What Triggers a Re-Run

Change Triggers re-run?
Rename a variable Yes
Change a numeric constant Yes
Add/remove a function argument Yes
Change a helper function your stage calls Yes
Change a Pydantic field type or default Yes
Edit a docstring No
Add/remove comments No
Change whitespace/formatting No
Change an unused import No

Surprises and Pitfalls

Lambdas

Lambda functions have no stable source location across Python runs. Pivot falls back to id(func), which is non-deterministic — your stage will re-run every time. Always use named functions:

# Bad — re-runs every time
pipeline.register(lambda data: data.dropna(), name="clean")

# Good — stable fingerprint
def clean(data):
    return data.dropna()
pipeline.register(clean)

Mutable Captured Variables

Pivot cannot track mutations to mutable objects captured from an enclosing scope. If your stage closes over a list, dict, or mutable instance, Pivot raises StageDefinitionError at registration time:

config = {"threshold": 0.5}  # Mutable dict

def process(data):
    return data[data["score"] > config["threshold"]]  # Error!

Fix: pass the value via StageParams or declare it as a Dep input. For truly static config, use a frozen dataclass or frozenset.

To suppress the check (at your own risk), set core.unsafe_fingerprinting = true in your Pivot config or PIVOT_UNSAFE_FINGERPRINTING=1 in the environment.

Dynamic Name Access

Pivot rejects patterns that bypass static analysis:

  • globals() / locals() — runtime namespace access
  • getattr(obj, variable) — dynamic attribute lookup
  • importlib.import_module() — dynamic imports

All of these silently introduce dependencies that fingerprinting can't track. Use direct attribute access and static imports instead.

@pivot.no_fingerprint()

For stages where AST fingerprinting doesn't work (C extensions, generated code, complex metaprogramming), opt out with the @pivot.no_fingerprint() decorator:

import pivot

@pivot.no_fingerprint()
def external_model_stage(data):
    ...

@pivot.no_fingerprint(code_deps=["scripts/train.sh", "configs/model.yaml"])
def shell_stage(data):
    ...

With @pivot.no_fingerprint(), Pivot falls back to file-level hashing — it hashes the entire source file containing the function. The optional code_deps argument lets you list additional files that should be considered part of the stage's code.

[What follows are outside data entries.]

-- ==== Sys2Proof/Certificates/Slice0/Obligations.lean ====
section
/-! DEFINITION. The statements for the provers. Each docstring names the rules of spec/ it rests on; "in part" where the rule says more than the statement. -/

open Sys2Proof Sys2Proof.Machine

/-! ## Encoding -/

/-- 30_encoding.md R97 and R100, in part: a few words written out. -/
def Obligations.OpcodeMapWords : Prop :=
  decode 0x00008001#32 = .ok (.capt 128) ∧ decode 0x00008101#32 = .ok (.capt 129) ∧
  decode 0x00007F02#32 = .ok (.put 127) ∧ decode 0x00000003#32 = .ok .roll ∧
  decode 0x00000004#32 = .ok .trig ∧ decode 0x00008005#32 = .ok (.acq 128) ∧
  decode 0x00000006#32 = .ok .clr ∧ decode 0x00010001#32 = .error .zeroFieldSet ∧
  decode 0x00000000#32 = .error .unknownOpcode ∧ decode 0x00000007#32 = .error .unknownOpcode ∧
  decode 0x00000103#32 = .error .operandNotAllowed

/-- Decode and encode agree, for every command and every operand the `ARG` field admits (30_encoding.md R90 to R92,
R97). -/
def Obligations.DecodeEncodeAgree : Prop :=
  ∀ i : Instr, decode (encode i) = .ok i

/-- Each word that decodes is the word of the command it decodes to: no bit of a word is ignored (30_encoding.md R93,
R96). -/
def Obligations.DecodedWordIsEncoding : Prop :=
  ∀ (w : Word) (i : Instr), decode w = .ok i → encode i = w

/-- The mask and match columns of 30_encoding.md R92 select the command, and `ARG` is used as it stands (R91). -/
def Obligations.MaskMatchSelectsCommand : Prop :=
  ∀ (w : Word) (i : Instr),
    decode w = .ok i ↔ (w &&& i.mask = i.pattern ∧ argField w = i.operand)

/-- "Out of the 2^32 words, 129 + 128 + 1 + 1 + 129 + 1 = 389 are legal" (30_encoding.md R94, in part). -/
def Obligations.LegalWordsAre389 : Prop :=
  ∃ words : List Word, words.length = 389 ∧ words.Nodup ∧
    ∀ w, w ∈ words ↔ ∃ i, decode w = .ok i ∧ i.wellFormed = true

/-! ## Issue and acceptance -/

/-- 30_encoding.md R93: the verdict on every word written to `CMD`, in the order of its steps 1 to 8. A refusal sets one
bit of `ERR` and changes nothing else. -/
def Obligations.CommandVerdictOrder : Prop :=
  ∀ (w : Word) (s : State),
    let opc := (w.extractLsb' 0 8).toNat
    let arg := (w.extractLsb' 8 8).toNat
    let upper := (w.extractLsb' 16 16).toNat
    let verdict := performAccess (.write 0x00#8 .four w) s
    if s.busy = true then verdict = .next { s with err := s.err ||| 0b01000#5 }
    else if upper ≠ 0 then verdict = .next { s with err := s.err ||| 0b00001#5 }
    else if ¬(1 ≤ opc ∧ opc ≤ 6) then verdict = .next { s with err := s.err ||| 0b00001#5 }
    else if (opc = 3 ∨ opc = 4 ∨ opc = 6) ∧ arg ≠ 0 then verdict = .next { s with err := s.err ||| 0b00001#5 }
    else if (opc = 1 ∨ opc = 5) ∧ 128 < arg then verdict = .next { s with err := s.err ||| 0b00010#5 }
    else if opc = 2 ∧ 127 < arg then verdict = .next { s with err := s.err ||| 0b00010#5 }
    else if opc ≤ 5 ∧ s.scaleMv = 0 then verdict = .next { s with err := s.err ||| 0b00100#5 }
    else ∃ i t, decode w = .ok i ∧ i.opcode.toNat = opc ∧ i.operand.toNat = arg ∧ exec i s = .next t ∧
      verdict = .next t ∧ t.busy = true ∧ t.done = false ∧ t.err = s.err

Use sparingly. File-level hashing is less precise: any change anywhere in the file triggers a re-run.

Performance

Fingerprinting runs once during pipeline discovery (single-threaded, in the coordinator process). Results are cached at two levels:

  1. In-memoryWeakKeyDictionary cache avoids re-parsing the same function within a single process
  2. Persistent — AST hashes and full manifests are cached in StateDB, keyed by (file_path, mtime, size, inode). If the source file hasn't changed, the cached hash is reused without parsing

For a project with 125 stages, fingerprinting typically completes in under 100ms on subsequent runs.

Python Version Dependency

AST fingerprinting means the Abstract Syntax Tree — not bytecode — is what gets hashed. AST structure can vary between Python versions (e.g., 3.12 vs 3.13 may parse some constructs differently), so the same source code can produce different fingerprints under different Python versions. This can cause unnecessary stage re-runs when switching versions.

To avoid surprises:

  • Pin your Python version in your project (e.g., .python-version)
  • Use uv to manage your Python environment consistently
  • All team members and CI should use the same Python version

Relationship to Other Concepts

The fingerprint manifest is one of three inputs to the caching skip-detection algorithm, alongside parameters and dependency hashes. A stage skips only when all three match.